The Plaza de Santo Domingo was the place to be because we also bumped into Todd and Shana who we'd dived with in the Galapagos. We met up for a drink at Café del Mar the next night and arranged to go on a chiva bus tour on the Thursday. Thanks to Todd's work, he and Shana were staying at the Hilton in Bocagrande, so they kindly invited us for a swim in the pool to cool off and to have a couple of drinks before all headed out.

Todd, Alix and Shana in the pool

Alix has a go on the waterslide (yes, the Hilton Bocagrande  has a waterslide)

Sunset over the Hilton pool area

Jace living the high life at the Hilton

The chiva bus tour is almost a rite of passage as a visitor to Cartagena. You get picked up at your (or your friends') hotel in Bocagrande by a brightly coloured chiva bus complete with musicians, and you drive around for a while as other passengers are collected. Then the fun starts: plasic cups, a bucket of ice, a half bottle of rum and a bottle of Pepsi are passed into each row. You drive around some more while the MC introduces himself, the driver and the musicians, and he starts to get everyone excited by doing shout-outs for all the nationalities on the bus, gets the ladies in each row to "shake it" to the music, and then the men have their turn.

All of us on the chiva bus

All the necessary tools for a good night

The boys in row #8 "shake it"

[Video of musicians coming soon]

By now, you're in the Old Town and everyone jumps off the bus with their drinks to go hang out on the wall with everyone from the other ten chiva buses that have been driving around. Up on the wall, there are all the usual hawkers selling drinks, cigarettes and knick-knacks (Cartagena is full of them) as well as women in tradional Caribbean dress with bowls of fruit on their heads that you can pose with and have photos taken. There is also a troop of very energetic local dancers.




Last stop is a local nightclub, where you can leave the bus and party on till the wee hours, or just stay for a drink and a dance and get taken back to your hotel. We were all pretty pooped, so headed back early on the bus. It had been a very fun night.

Dancing in the club

Playa Blanca

Eugene, who had told us about Izhcayluma, also mentioned Playa Blanca as a good place to kick back and relax.

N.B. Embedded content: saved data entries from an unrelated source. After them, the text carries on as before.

/-- Every command but a frame, RESTART and the two resets answers a next state and keeps the bounds, the queue, the
clock, the reset pin and the event number. -/
theorem exec_kept (c : Instr) (s : State) :
    Kept s (exec c s) ∨ (∃ h b, c = frameCommand h b) ∨ c = .restart ∨ c = .resetAssert ∨
      ∃ n, c = .resetRelease n := by
  have start := Only.refl blockStart s
  have edge := Only.refl blockEdge s
  have span := Only.refl blockSpan s
  have landing := Only.refl blockLanding s
  have board := Only.refl blockBoard s
  have all := KeepsEvent.refl s
  cases c with
  | resetAssert => exact .inr (.inr (.inr (.inl rfl)))
  | resetRelease n => exact .inr (.inr (.inr (.inr ⟨n, rfl⟩)))
  | restart => exact .inr (.inr (.inl rfl))
  | statusFrame l p => exact .inr (.inl ⟨l, .status p, rfl⟩)
  | corridorFrame l m x y u f => exact .inr (.inl ⟨l, .corridor m x y u f, rfl⟩)
  | eventFrame l n m r => exact .inr (.inl ⟨l, .event n m r, rfl⟩)
  | callFrame l h g => exact .inr (.inl ⟨l, .call h g, rfl⟩)
  | goFrame l h => exact .inr (.inl ⟨l, .go h, rfl⟩)
  | gateFrame l h g a => exact .inr (.inl ⟨l, .gate h g a, rfl⟩)
  | holdFrame l b => exact .inr (.inl ⟨l, .hold b, rfl⟩)
  | roundFrame l r m g => exact .inr (.inl ⟨l, .round r m g, rfl⟩)
  | textFrame l cs => exact .inr (.inl ⟨l, .text cs, rfl⟩)
  | phaseFrame l h p g sec n => exact .inr (.inl ⟨l, .phase h p g sec n, rfl⟩)
  | coachFrame l h g q w => exact .inr (.inl ⟨l, .coach h g q w, rfl⟩)
  | leaveFrame l h b => exact .inr (.inl ⟨l, .leave h b, rfl⟩)
  | voidFrame l h r => exact .inr (.inl ⟨l, .void h r, rfl⟩)
  | speedFrame l h v => exact .inr (.inl ⟨l, .speed h v, rfl⟩)
  | takeoffFrame l h n => exact .inr (.inl ⟨l, .takeoff h n, rfl⟩)
  | inViewFrame l h sp => exact .inr (.inl ⟨l, .inView h sp, rfl⟩)
  | viewLostFrame l h sp r => exact .inr (.inl ⟨l, .viewLost h sp r, rfl⟩)
  | contactFrame l h sp t p => exact .inr (.inl ⟨l, .contact h sp t p, rfl⟩)
  | landingFrame l h d q n c => exact .inr (.inl ⟨l, .landing h d q n c, rfl⟩)
  | mastmeanFrame l h m x u p => exact .inr (.inl ⟨l, .mastMean h m x u p, rfl⟩)
  | resultFrame l r => exact .inr (.inl ⟨l, .result r, rfl⟩)
  | eepromReadEnd bytes broken => exact .inl (execEepromReadEnd_kept s bytes broken)
  | eepromRetryTimer => exact .inl (execEepromRetryTimer_kept s)
  | transmissionStart us => exact .inl (execTransmissionStart_kept s us)
  | txEcho => exact .inl (.next (s.abandonTx_kept _))
  | txJabber us => exact .inl (.next (.ite (s.abandonTx_kept _) all))
  | lineHung us => exact .inl (execLineHung_kept s us)
  | lineHungEnd us => exact .inl (.next (.ite (all.modLine _ rfl rfl rfl) all))
  | rxCharacterGap us => exact .inl (.next (.ite (all.modLine _ rfl rfl rfl) all))
  | invalidFrame bytes => exact .inl (execInvalidFrame_kept s bytes)
  | rxFramingError => exact .inl (execRxFramingError_kept s)
  | statusOffer => exact .inl (.next (.ite ((all.modLine _ rfl rfl rfl).offer _ _) all))
  | corridorOffer => exact .inl (execCorridorOffer_kept s)
  | stationSilent n => exact .inl (execStationSilent_kept s n)
  | readyTimerExpiry => exact .inl (.only (.ite (.ite start.enterGreen (start.modStart _)) start))
  | windowTimerExpiry => exact .inl (.only (.ite (.ite ((start.modStart _).ownVoid _) (start.modStart _)) start))
  | graceTimerExpiry => exact .inl (.only (.ite (start.modStart _) start))
  | settleTimerExpiry => exact .inl (.only (.ite ((start.modStart _).releaseHold _) start))
  | corridorEntryAged m => exact .inl (execCorridorEntryAged_kept s m)
  | countdownTick => exact .inl (.only (.ite (start.modStart _) start))
  | leaveBreak => exact .inl (.only (.ite ((start.modStart _).takeLeave _) start))
  | leaveBarrierClear => exact .inl (.only (.ite (start.modStart _) start))
  | leaveBarrierStuck => exact .inl (.only (.ite ((start.modStart _).report _ _) start))
  | trackHold => exact .inl (.only (.ite (start.raiseHold _ _ _) start))
  | trackRelease => exact .inl (.only (.ite (start.releaseHold _) start))
  | coachRequestPress sel => exact .inl (.only (.ite (start.pressCoach sel) start))
  | rejectLampEnd => exact .inl (.only (.ite (start.modStart _) start))
  | lampFail lamp => exact .inl (.only (.ite (((start.modStart _).report _ _).raiseHold _ _ _) start))
  | lampCheck faulty => exact .inl (execLampCheck_kept s faulty)
  | barrierABreak => exact .inl (.only (edge.edgeBreak _ fun h r e u => h.breakA r e u))
  | barrierBBreak => exact .inl (.only (edge.edgeBreak _ fun h r e u => h.breakB r e u))
  | barrierTBreak => exact .inl (.only (edge.edgeBreak _ fun h r e _ => h.breakT r e))
  | edgeBarrierClear x => exact .inl (.only (.ite (edge.modEdge _) edge))
  | edgeBarrierStuck x => exact .inl (.only (.ite ((edge.modEdge _).report _ _) edge))
  | pollTime low => exact .inl (execPollTime_kept s low)
  | pollComplete r => exact .inl (execPollComplete_kept s r)
  | clockStretchTimeout read => exact .inl (execClockStretchTimeout_kept s read)
  | releaseBurstEnd high => exact .inl (execReleaseBurstEnd_kept s high)
  | sensorMode m => exact .inl (.next (.command _ _ _ fun t => ((WindStep.refl t).takeOp _ _).keepsEvent))
  | sensorTransfer a n w low =>
    exact .inl (.next (.command _ _ _ fun t => (((WindStep.refl t).modWind id).takeOp _ _).keepsEvent))
  | sensorTransferEnd o read => exact .inl (execSensorTransferEnd_kept s o read)
  | sensorRelease => exact .inl (.next (.command _ _ _ fun t => ((WindStep.refl t).takeOp _ _).keepsEvent))
  | heartbeat e => exact .inl (.only (.ite (span.headRecord e) span))
  | presence on e => exact .inl (execPresence_kept s on e)
  | headContact k o e => exact .inl (.only (.ite ((span.headRecord e).spanContact k o e) span))
  | headRecordDiscard why => exact .inl (.only (.ite (span.modSpan _) span))
  | headLinkSilent => exact .inl (.only (.ite ((((span.modSpan _).report _ _).raise _).presenceOff _) span))
  | viewLimitExpiry => exact .inl (execViewLimitExpiry_kept s)
  | inrunTimerExpiry n => exact .inl (.onContext s fun c => landing.takeInrun c)
  | flightTimerExpiry n => exact .inl (.onContext s fun c => landing.takeFlight c)
  | claimLimitReached n sp => exact .inl (.onContext s fun c => .ite (landing.setContext _) landing)
  | resolutionTime n => exact .inl (.onContext s fun c => landing.takeResolution c)
  | closingEnd n => exact .inl (execClosingEnd_kept s n)
  | manualDistance n d => exact .inl (.next (.juryCommand _ _ fun t => t.takeManual_kept n d))
  | gatherDeadline n => exact .inl (execGatherDeadline_kept s n)
  | keypadRecord ch seat mark check => exact .inl (execKeypadRecord_kept s ch seat mark check)
  | keypadGapTimeout ch why => exact .inl (.next (.ite (.of_judge s _) all))
  | lampFlashToggle ch => exact .inl (.next (.ite (.of_judge s _) all))
  | lampAnswerEnd ch => exact .inl (.next (.ite (.of_judge s _) all))
  | forceScore n => exact .inl (.next (.juryCommand _ _ fun t => .of_only ((OnlyScoring.refl t).takeForce n).toOnly))
  | correctDistance n d =>
    exact .inl (.next (.juryCommand _ _ fun t => .of_only ((OnlyScoring.refl t).takeCorrectDistance n d).toOnly))
  | correctMark n seat m =>
    exact .inl (.next (.juryCommand _ _ fun t => .of_only ((OnlyScoring.refl t).takeCorrectMark n seat m).toOnly))
  | void n r => exact .inl (.next (.juryCommand _ _ fun t => .of_only ((OnlyScoring.refl t).takeVoid n r).toOnly))
  | newEvent n m r =>
    exact .inl (.next (.command _ _ _ fun t => .of_only ((Only.refl blockStandings t).takeNewEvent n m r)))
  | startList bs =>
    exact .inl (.next (.juryCommand _ _ fun t => .of_only ((Only.refl blockStandings t).takeStartList bs)))
  | dns bib => exact .inl (execDns_kept s bib)
  | call g f => exact .inl (.next (.juryCommand _ _ fun t => .of_only ((Only.refl blockStandings t).takeCall g f)))
  | callLapsed => exact .inl (execCallLapsed_kept s)
  | go n =>
    exact .inl (.next (.juryCommand _ _ fun t => .of_only ((Only.refl blockStandings t).forCalled _ _ fun _ =>
      ((Only.refl blockStandings t).offer _ _).answer _ _)))
  | setGate n g => exact .inl (execSetGate_kept s n g)
  | coachAck n => exact .inl (execCoachAck_kept s n)
  | hold => exact .inl (.next (.juryCommand _ _ fun t => ((KeepsEvent.refl t).offer _ _).answer _ _))
  | release => exact .inl (.next (.juryCommand _ _ fun t => ((KeepsEvent.refl t).offer _ _).answer _ _))
  | closeRound => exact .inl (execCloseRound_kept s)
  | text cs => exact .inl (.next (.juryCommand _ _ fun t => t.takeText_kept cs))
  | pageTimeEnd => exact .inl (.only (.ite board.endPage board))
  | liveSecondsTick => exact .inl (.only (.ite (board.recompose _) board))
  | panelRowPeriod => exact .inl (.only (.ite (board.modBoard _) board))
  | statusQuery => exact .inl (execStatusQuery_kept s)
  | noticeMask flags => exact .inl (execNoticeMask_kept s flags)
  | clearFault =>
    exact .inl (.next (.command _ _ _ fun t => (KeepsEvent.of_latch t _).answer _ _))
  | unknownCommand k p => exact .inl (execUnknownCommand_kept s k p)
  | consoleGapTimeout gap =>
    exact .inl (.next (.ite all (.ite (.of_console s _ le_rfl le_rfl) all)))
  | consoleTransmit => exact .inl (execConsoleTransmit_kept s)
  | consoleFramingError => exact .inl (.next (.ite all (.of_console s _ le_rfl le_rfl)))
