-- ==== Sys2Proof/Machine/Operands.lean ====
section
/-! DEFINITION. The encodings of R206: numbers, optional fields, enumerations, timers, variants and lists, and the fields
of every reply and report. -/

namespace Sys2Proof.Machine

/-! ## Numbers -/

def u8 (n : Nat) : List Octet := [BitVec.ofNat 8 n]

def u16 (n : Nat) : List Octet := [BitVec.ofNat 8 (n / 256), BitVec.ofNat 8 n]

def u24 (n : Nat) : List Octet := BitVec.ofNat 8 (n / 65536) :: u16 n

def u32 (n : Nat) : List Octet := BitVec.ofNat 8 (n / 16777216) :: u24 n

/-- A signed number of three octets, in two's complement. -/
def s24 (i : Int) : List Octet := u24 (BitVec.ofInt 24 i).toNat

def flag (x : Bool) : List Octet := [if x then 1#8 else 0#8]

/-- Fields that may be none: none is every bit 1. -/
def opt8 (o : Option Nat) : List Octet := u8 (o.getD 0xFF)

def opt16 (o : Option Nat) : List Octet := u16 (o.getD 0xFFFF)

def opt24 (o : Option Nat) : List Octet := u24 (o.getD 0xFFFFFF)

def optS24 : Option Int → List Octet
  | none => u24 0xFFFFFF
  | some i => s24 i

def optFlag : Option Bool → List Octet
  | none => [0xFF#8]
  | some x => flag x

/-- A timer: its mode octet and a time of two octets. -/
def timer16 (mode time : Nat) : List Octet := u8 mode ++ u16 time

/-- A countdown that is STOPPED or IDLE (0), or RUNNING (1) with time remaining. -/
def optTimer : Option Nat → List Octet
  | none => timer16 0 0
  | some ms => timer16 1 ms

/-- A list: its count and its entries. -/
def listOf {α : Type} (f : α → List Octet) (l : List α) : List Octet := u8 l.length ++ (l.map f).flatten

/-! ## Reading a request body -/

/-- The number an octet holds. -/
def num (o : Octet) : Nat := o.toNat

/-- The number two octets hold. -/
def num16 (hi lo : Octet) : Nat := 256 * hi.toNat + lo.toNat

/-- The octets of a 16-bit operand. -/
def octets16 (v : BitVec 16) : List Octet := u16 v.toNat

/-- The octets of a 32-bit operand. -/
def octets32 (v : BitVec 32) : List Octet := u32 v.toNat

/-- The signed number that four octets hold. -/
def signed32 (a b c d : Octet) : Int :=
  (BitVec.ofNat 32 (16777216 * a.toNat + 65536 * b.toNat + 256 * c.toNat + d.toNat)).toInt

/-! ## Enumerations, in the order of the owning rule's table -/

def Mode.number : Mode → Nat
  | .config => 0
  | .adopt => 1
  | .operate => 2

def SpanPhase.number : SpanPhase → Nat
  | .traffic => 0
  | .closing => 1
  | .closed => 2
  | .unlocking => 3
  | .unlocked => 4
  | .raising => 5
  | .opened => 6
  | .lowering => 7
  | .seated => 8
  | .locking => 9
  | .reopening => 10
  | .recovery => 11

/-- The condition codes of section 12.6. -/
def Cond.number : Cond → Nat
  | .estopLatched => 1
  | .stationNotReady => 2
  | .roadNotClosed => 3
  | .barrierNotProven => 4
  | .locksNotWithdrawn => 5
  | .locksNotDriven => 6
  | .leafNotSeated => 7
  | .leafFault => 8
  | .driveNotReady => 9
  | .windStop => 10
  | .windSensor => 11
  | .positionUncertain => 12
  | .vesselUnderway => 13
  | .queueEmpty => 14
  | .motionInProgress => 15
  | .overrideNotApplicable => 16

def AdoptOutcome.number : AdoptOutcome → Nat
  | .none => 0
  | .allFresh => 1
  | .timeout => 2

def LinkState.number : LinkState → Nat
  | .hunt => 0
  | .confirm => 1
  | .aligned => 2
  | .degraded => 3

def HuntCause.number : HuntCause → Nat
  | .reset => 0
  | .confirmFailed => 1
  | .loss => 2
  | .excessive => 3

def StationStatus.number : StationStatus → Nat
  | .healthy => 0
  | .localKey => 1
  | .stationFault => 2
  | .undefined => 3

def Codeword.number : Codeword → Nat
  | .hold => 0
  | .operate => 1

def Freshness.number : Freshness → Nat
  | .fresh => 0
  | .held => 1
  | .failsafe => 2

def RoadAspect.number : RoadAspect → Nat
  | .dark => 0
  | .amber => 1
  | .redFlash => 2

def LampState.number : LampState → Nat
  | .untested => 0
  | .proven => 1
  | .failed => 2
  | .stuckOn => 3

def ProveMode.number : ProveMode → Nat
  | .idle => 0
  | .edge => 1
  | .present => 2
  | .absent => 3
  | .settle => 4

def RoadPhase.number : RoadPhase → Nat
  | .roadOpen => 0
  | .amber => 1
  | .redWarn => 2
  | .entryLowering => 3
  | .clearance => 4
  | .exitLowering => 5
  | .roadClosed => 6
  | .exitRaising => 7
  | .entryRaising => 8
  | .alert => 9

def ComplementWait.number : ComplementWait → Nat
  | .none => 0
  | .north => 1
  | .south => 2
  | .both => 3

def AlertCause.number : AlertCause → Nat
  | .none => 0
  | .seat => 1
  | .lock => 2
  | .seatAndLock => 3
  | .recovery => 4
  | .cleared => 5

/-- The pending steps, in the order of the table of R98. -/
def PendingStep.number : PendingStep → Nat
  | .none => 0
  | .enterRedWarn => 1
  | .enterEntryLowering => 2
  | .enterExitLowering => 3
  | .enterEntryRaising => 4
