/-! ## Passage -/

/-- VESSEL_ADD: the five checks in order, then a late join at the end of the group or a new queue entry directly after
the last of equal or better rank; the reply carries the required angle, the destination and the position. -/
def Obligations.VesselAddQueuesByRank : Prop :=
  ∀ (tag direction cls : Octet) (ident airDraft : BitVec 16) (d : Dir) (c : VesselClass) (s : State), QuietPort s →
    let b := atTaking s
    let n := b.nav
    let f : Frame := { kind := 0x20#8, tag := tag,
                       body := octets16 ident ++ direction :: octets16 airDraft ++ [cls] }
    let answers := fun (x : Blocks) (r : Result) =>
      exec (.vesselAdd tag ident direction airDraft cls) s = .next (answered s f x r)
    let required := requiredAngle n.table airDraft.toNat
    let v : Vessel := { ident := ident.toNat, dir := d, airDraft := airDraft.toNat, cls := c, required := required }
    let held := (∃ x ∈ n.queue, x.ident = ident.toNat) ∨ ∃ x ∈ n.slots, x.vessel.ident = ident.toNat
    let places := n.queue.length + (n.slots.filter fun x => x.state == .waiting).length
    b.sil.mode = .operate →
      (dirOf direction.toNat = none ∨ classOf cls.toNat = none ∨ ident = 0#16 ∨ 6000 < airDraft.toNat →
        answers b .range) ∧
      (dirOf direction.toNat = some d → classOf cls.toNat = some c → ident ≠ 0#16 → airDraft.toNat ≤ 6000 →
        (held → answers b .duplicate) ∧
        (¬ held → airDraft.toNat ≤ closedClearance n.table → answers b .notRequired) ∧
        (¬ held → closedClearance n.table < airDraft.toNat →
          (fullClearance n.table < airDraft.toNat → answers b .airDraftExceeds) ∧
          (airDraft.toNat ≤ fullClearance n.table → 12 ≤ places → answers b .queueFull) ∧
          (airDraft.toNat ≤ fullClearance n.table → places < 12 →
            let late := (n.group = .awaitingOpen ∨ n.group = .passing) ∧ n.slots.length < 4 ∧
              required + b.par.angleMarginCd ≤ n.targetAngle
            (late → answers { b with nav := { n with slots := n.slots ++ [{ vessel := v, state := .waiting }] } }
              (.ok (u16 required ++ [1#8, BitVec.ofNat 8 n.slots.length]))) ∧
            (¬ late → RankOrder n.queue → ∃ before after : List Vessel, n.queue = before ++ after ∧
              (∀ x ∈ before, classRank x.cls ≤ classRank c) ∧ (∀ x ∈ after, classRank c < classRank x.cls) ∧
              answers { b with nav := { n with queue := before ++ v :: after } }
                (.ok (u16 required ++ [0#8, BitVec.ofNat 8 (before.length + 1)]))))))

After all our fun in Cartagena, we decided to head to this white-sand beach on Barú Island for some quiet R&R.

Getting there proved interesting. We were planning to camp so were taking all our gear, making the inland route (bus-ferry-motortaxi) a non-option. We went to the quay from whence all the boats departed, most of them day-trippers which stop at Las Islas del Rosario before taking people to Playa Blanca. A fast-talking salesman hussled us onto one boat with promises ("Yes, yes, it's direct to Playa Blanca... It will take one hour and a half."), which turned out to be total lies. Despite leaving Cartagena at 8.30am, we didn't get to Playa Blanca till 1.15pm, after stopping at Rosario for about an hour. We weren't happy but we got there in the end, got a "free" lunch and learned a valuable lesson.

Playa Blanca was very picturesque. We walked up the beach with all our gear till we came to a nice-looking place that offered hammocks and tents. They were cheap and clean so we took a tent, dumped our gear, changed into our swimmers and took a much-needed dip. It was lovely and warm but still refreshing; we were finally swimming in the Caribbean!

Ahhh, first swim in the warm Caribbean waters

Sunset on our first night

The next three days were spent in a very relaxed way: swimming, reading, eating fish, octopus, prawns or chicken with coconut rice and salad, getting to know the locals, and drinking rum & coke.

Having fun in the sand

Alix sunbathes while the hawkers try to sell necklaces to a couple nearby

Looking to the northern end of the beach

Yep, life's pretty good here

Unfortunately, the amenities on Playa Blanca are pretty limited, so after three nights, it was time to head back to civilisation (and showers). Plus, we really wanted to go diving in these warm Caribbean waters. It was time to head east again.

Glad they have spare lives on the ferry, but I'm happy with the one I have!